**Exercise objective**
The response must consist of the lines below from the one with "[(.sel d a b" through the one with "(.lui d i20, BitVec.ofNat", exactly as they appear and with both ends kept.

**Supplied data**
-- ==== Sys2Proof/Certificates/Slice0/Obligations.lean ====
section
/-! DEFINITION. What is claimed of the machine. Each statement's docstring names the rules of spec/ that it formalises, by
chapter and number; a clause that rests on a choice of the model names its log entry. -/

open Sys2Proof Sys2Proof.Machine

/-! ## Micro-thread integer words -/

/-- The words of 06 R127 that take A and B, each with what it does to one lane. -/
def Sys2Proof.Machine.laneOps : List ((BitVec 2 → VReg → VReg → VReg → Instr) × ((n : Nat) → BitVec n → BitVec n → BitVec n)) :=
  [(.add, fun _ a b => a + b), (.sub, fun _ a b => a - b), (.and, fun _ a b => a &&& b), (.or, fun _ a b => a ||| b),
   (.xor, fun _ a b => a ^^^ b), (.andn, fun _ a b => a &&& ~~~b), (.sll, fun n a b => a <<< (b.toNat % n)),
   (.srl, fun n a b => a >>> (b.toNat % n)), (.sra, fun n a b => BitVec.ofInt n (a.toInt / 2 ^ (b.toNat % n))),
   (.min, fun _ a b => if a.toInt ≤ b.toInt then a else b), (.max, fun _ a b => if a.toInt ≤ b.toInt then b else a),
   (.minu, fun _ a b => if a.toNat ≤ b.toNat then a else b), (.maxu, fun _ a b => if a.toNat ≤ b.toNat then b else a),
   (.slt, fun _ a b => if a.toInt < b.toInt then 1 else 0), (.sltu, fun _ a b => if a.toNat < b.toNat then 1 else 0),
   (.seq, fun _ a b => if a = b then 1 else 0), (.mul, fun n a b => BitVec.ofInt n (a.toInt * b.toInt)),
   (.mulh, fun n a b => BitVec.ofInt n (a.toInt * b.toInt / 2 ^ n)),
   (.mulhu, fun n a b => BitVec.ofNat n (a.toNat * b.toNat / 2 ^ n)),
   (.div, fun n a b => if b = 0 then -1 else if a = BitVec.intMin n ∧ b = -1 then a else BitVec.ofInt n (a.toInt.tdiv b.toInt)),
   (.divu, fun n a b => if b = 0 then -1 else BitVec.ofNat n (a.toNat / b.toNat)),
   (.rem, fun n a b => if b = 0 then a else if a = BitVec.intMin n ∧ b = -1 then 0
      else BitVec.ofInt n (a.toInt - b.toInt * a.toInt.tdiv b.toInt)),
   (.remu, fun n a b => if b = 0 then a else BitVec.ofNat n (a.toNat - b.toNat * (a.toNat / b.toNat)))]

/-- 06 R126 to R128: each integer word of A and B completes; every lane of D is the operation of the same lanes of A and
B, division included, and nothing else changes but the word's own progress. Lanes of A come through a lane modifier where
one captured them. -/
def Obligations.IntegerLanes : Prop :=
  ∀ x ∈ laneOps, ∀ (s : State) (w : BitVec 2) (d a b : VReg), s.intact (x.1 w d a b) →
    ∃ t, exec (x.1 w d a b) s = .next t ∧
      (∀ l < laneCount w, laneOf w l (t.opnd w d) = x.2 _ (laneOf w l (s.opndA w a)) (laneOf w l (s.opnd w b))) ∧
      WordWrites s t (span d (widthSpan w))

/-- 06 R127: clz, ctz and popc complete; every lane of D holds the number of zero bits above the highest one bit of A's
lane, below the lowest one bit, or of one bits. The count `k` is said by what it counts: bit n − 1 − k, or k, is the first
one bit met from the top, or from the bottom, and n where there is none. -/
def Sys2Proof.Machine.bitCountsClaim : Prop :=
  ∀ (s : State) (w : BitVec 2) (d a : VReg),
    (s.intact (.clz w d a) → ∃ t, exec (.clz w d a) s = .next t ∧ WordWrites s t (span d (widthSpan w)) ∧
      ∀ l < laneCount w, ∃ k ≤ laneBits w, laneOf w l (t.opnd w d) = BitVec.ofNat _ k ∧
        (∀ j < k, (laneOf w l (s.opndA w a)).getMsbD j = false) ∧
        (k < laneBits w → (laneOf w l (s.opndA w a)).getMsbD k = true)) ∧
    (s.intact (.ctz w d a) → ∃ t, exec (.ctz w d a) s = .next t ∧ WordWrites s t (span d (widthSpan w)) ∧
      ∀ l < laneCount w, ∃ k ≤ laneBits w, laneOf w l (t.opnd w d) = BitVec.ofNat _ k ∧
        (∀ j < k, (laneOf w l (s.opndA w a)).getLsbD j = false) ∧
        (k < laneBits w → (laneOf w l (s.opndA w a)).getLsbD k = true)) ∧
    (s.intact (.popc w d a) → ∃ t, exec (.popc w d a) s = .next t ∧ WordWrites s t (span d (widthSpan w)) ∧
      ∀ l < laneCount w, laneOf w l (t.opnd w d) =
        BitVec.ofNat _ ((List.range (laneBits w)).countP fun k => (laneOf w l (s.opndA w a)).getLsbD k))

/-- Words whose result is one register, each with that register and its value (06 R129 to R131, R136). -/
def Sys2Proof.Machine.oneRegister (s : State) (d a b c : VReg) (i14 : BitVec 14) (i20 : BitVec 20) (sh : BitVec 5) : List (Instr × MWord) :=
  [(.sel d a b c, if s.regA a 0 ≠ 0 then s.reg b.toNat else s.reg c.toNat),
   (.mtid d, BitVec.ofNat 32 s.core.curMt),
   (.addi d a i14, s.regA a 0 + i14.signExtend 32), (.andi d a i14, s.regA a 0 &&& i14.signExtend 32),
   (.ori d a i14, s.regA a 0 ||| i14.signExtend 32), (.xori d a i14, s.regA a 0 ^^^ i14.signExtend 32),
   (.slli d a sh, s.regA a 0 * BitVec.ofNat 32 (2 ^ sh.toNat)),
   (.srli d a sh, BitVec.ofNat 32 ((s.regA a 0).toNat / 2 ^ sh.toNat)),
   (.srai d a sh, BitVec.ofInt 32 ((s.regA a 0).toInt / 2 ^ sh.toNat)),
   (.lui d i20, BitVec.ofNat 32 (i20.toNat * 2 ^ 12))]

/-- 06 R129, R130, R131, R136: sel, mtid, the immediate words and lui complete; D holds the value that the rule gives and
nothing else changes but the word's own progress. -/
def Sys2Proof.Machine.oneRegisterWordsClaim : Prop :=
  ∀ (s : State) (d a b c : VReg) (i14 : BitVec 14) (i20 : BitVec 20) (sh : BitVec 5),
    ∀ x ∈ oneRegister s d a b c i14 i20 sh, s.intact x.1 →
      ∃ t, exec x.1 s = .next t ∧ t.reg d.toNat = x.2 ∧ WordWrites s t [d.toNat]
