-- ==== Sys2Proof/Laws/Encoding.lean ====
section
/-! SUPPORT. Fields of encoded words: a read of bits that lie in one field of a layout is a read of that field. Each layout of
Decode.lean has one lemma that says so for all of its fields; decoding what is encoded follows by rewriting with them. -/

-- The theorems of this file are checked one after another, so that checking it takes few threads.
set_option Elab.async false

namespace Sys2Proof.Laws

open Sys2Proof

theorem above {n m : Nat} {a : BitVec n} {b : BitVec m} {lo k lo' : Nat} (h : m ≤ lo := by omega)
    (e : lo - m = lo' := by omega) : (a ++ b).extractLsb' lo k = a.extractLsb' lo' k := by
  subst e
  refine BitVec.eq_of_getLsbD_eq fun i hi => ?_
  simp only [BitVec.getLsbD_extractLsb', BitVec.getLsbD_append]
  grind

theorem below {n m : Nat} {a : BitVec n} {b : BitVec m} {lo k : Nat} (h : lo + k ≤ m := by omega) :
    (a ++ b).extractLsb' lo k = b.extractLsb' lo k := by
  refine BitVec.eq_of_getLsbD_eq fun i hi => ?_
  simp only [BitVec.getLsbD_extractLsb', BitVec.getLsbD_append]
  grind

/-- One bit is a read of one bit. -/
theorem getLsbD_extract {n : Nat} (x : BitVec n) (i : Nat) : x.getLsbD i = (x.extractLsb' i 1).getLsbD 0 := by
  simp

theorem encReg_bit (w : BitVec 2) (c b a d m : BitVec 6) (i : Nat) :
    (encReg w c b a d m).getLsbD i = ((encReg w c b a d m).extractLsb' i 1).getLsbD 0 := getLsbD_extract _ i

theorem encReg_fields (w : BitVec 2) (c b a d m : BitVec 6) :
    (∀ lo nb, 30 ≤ lo → lo + nb ≤ 32 → (encReg w c b a d m).extractLsb' lo nb = BitVec.extractLsb' (lo - 30) nb w) ∧
    (∀ lo nb, 24 ≤ lo → lo + nb ≤ 30 → (encReg w c b a d m).extractLsb' lo nb = BitVec.extractLsb' (lo - 24) nb c) ∧
    (∀ lo nb, 18 ≤ lo → lo + nb ≤ 24 → (encReg w c b a d m).extractLsb' lo nb = BitVec.extractLsb' (lo - 18) nb b) ∧
    (∀ lo nb, 12 ≤ lo → lo + nb ≤ 18 → (encReg w c b a d m).extractLsb' lo nb = BitVec.extractLsb' (lo - 12) nb a) ∧
    (∀ lo nb, 6 ≤ lo → lo + nb ≤ 12 → (encReg w c b a d m).extractLsb' lo nb = BitVec.extractLsb' (lo - 6) nb d) ∧
    (∀ lo nb, 0 ≤ lo → lo + nb ≤ 6 → (encReg w c b a d m).extractLsb' lo nb = BitVec.extractLsb' (lo - 0) nb m) :=
  ⟨fun lo _ _ _ => (above (lo' := lo - 6)).trans <| (above (lo' := lo - 12)).trans <| (above (lo' := lo - 18)).trans <| (above (lo' := lo - 24)).trans <| above (lo' := lo - 30),
   fun lo _ _ _ => (above (lo' := lo - 6)).trans <| (above (lo' := lo - 12)).trans <| (above (lo' := lo - 18)).trans <| (above (lo' := lo - 24)).trans <| below,
   fun lo _ _ _ => (above (lo' := lo - 6)).trans <| (above (lo' := lo - 12)).trans <| (above (lo' := lo - 18)).trans <| below,
   fun lo _ _ _ => (above (lo' := lo - 6)).trans <| (above (lo' := lo - 12)).trans <| below,
   fun lo _ _ _ => (above (lo' := lo - 6)).trans <| below,
   fun lo _ _ _ => below⟩

theorem encImm_bit (imm : BitVec 14) (a d m : BitVec 6) (i : Nat) :
    (encImm imm a d m).getLsbD i = ((encImm imm a d m).extractLsb' i 1).getLsbD 0 := getLsbD_extract _ i

theorem encImm_fields (imm : BitVec 14) (a d m : BitVec 6) :
    (∀ lo nb, 18 ≤ lo → lo + nb ≤ 32 → (encImm imm a d m).extractLsb' lo nb = BitVec.extractLsb' (lo - 18) nb imm) ∧
    (∀ lo nb, 12 ≤ lo → lo + nb ≤ 18 → (encImm imm a d m).extractLsb' lo nb = BitVec.extractLsb' (lo - 12) nb a) ∧
    (∀ lo nb, 6 ≤ lo → lo + nb ≤ 12 → (encImm imm a d m).extractLsb' lo nb = BitVec.extractLsb' (lo - 6) nb d) ∧
    (∀ lo nb, 0 ≤ lo → lo + nb ≤ 6 → (encImm imm a d m).extractLsb' lo nb = BitVec.extractLsb' (lo - 0) nb m) :=
  ⟨fun lo _ _ _ => (above (lo' := lo - 6)).trans <| (above (lo' := lo - 12)).trans <| above (lo' := lo - 18),
   fun lo _ _ _ => (above (lo' := lo - 6)).trans <| (above (lo' := lo - 12)).trans <| below,
   fun lo _ _ _ => (above (lo' := lo - 6)).trans <| below,
   fun lo _ _ _ => below⟩

theorem encUpper_bit (imm : BitVec 20) (d m : BitVec 6) (i : Nat) :
    (encUpper imm d m).getLsbD i = ((encUpper imm d m).extractLsb' i 1).getLsbD 0 := getLsbD_extract _ i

**Task solution**
  [(.sel d a b c, if s.regA a 0 ≠ 0 then s.reg b.toNat else s.reg c.toNat),
   (.mtid d, BitVec.ofNat 32 s.core.curMt),
   (.addi d a i14, s.regA a 0 + i14.signExtend 32), (.andi d a i14, s.regA a 0 &&& i14.signExtend 32),
   (.ori d a i14, s.regA a 0 ||| i14.signExtend 32), (.xori d a i14, s.regA a 0 ^^^ i14.signExtend 32),
   (.slli d a sh, s.regA a 0 * BitVec.ofNat 32 (2 ^ sh.toNat)),
   (.srli d a sh, BitVec.ofNat 32 ((s.regA a 0).toNat / 2 ^ sh.toNat)),
   (.srai d a sh, BitVec.ofInt 32 ((s.regA a 0).toInt / 2 ^ sh.toNat)),
   (.lui d i20, BitVec.ofNat 32 (i20.toNat * 2 ^ 12))]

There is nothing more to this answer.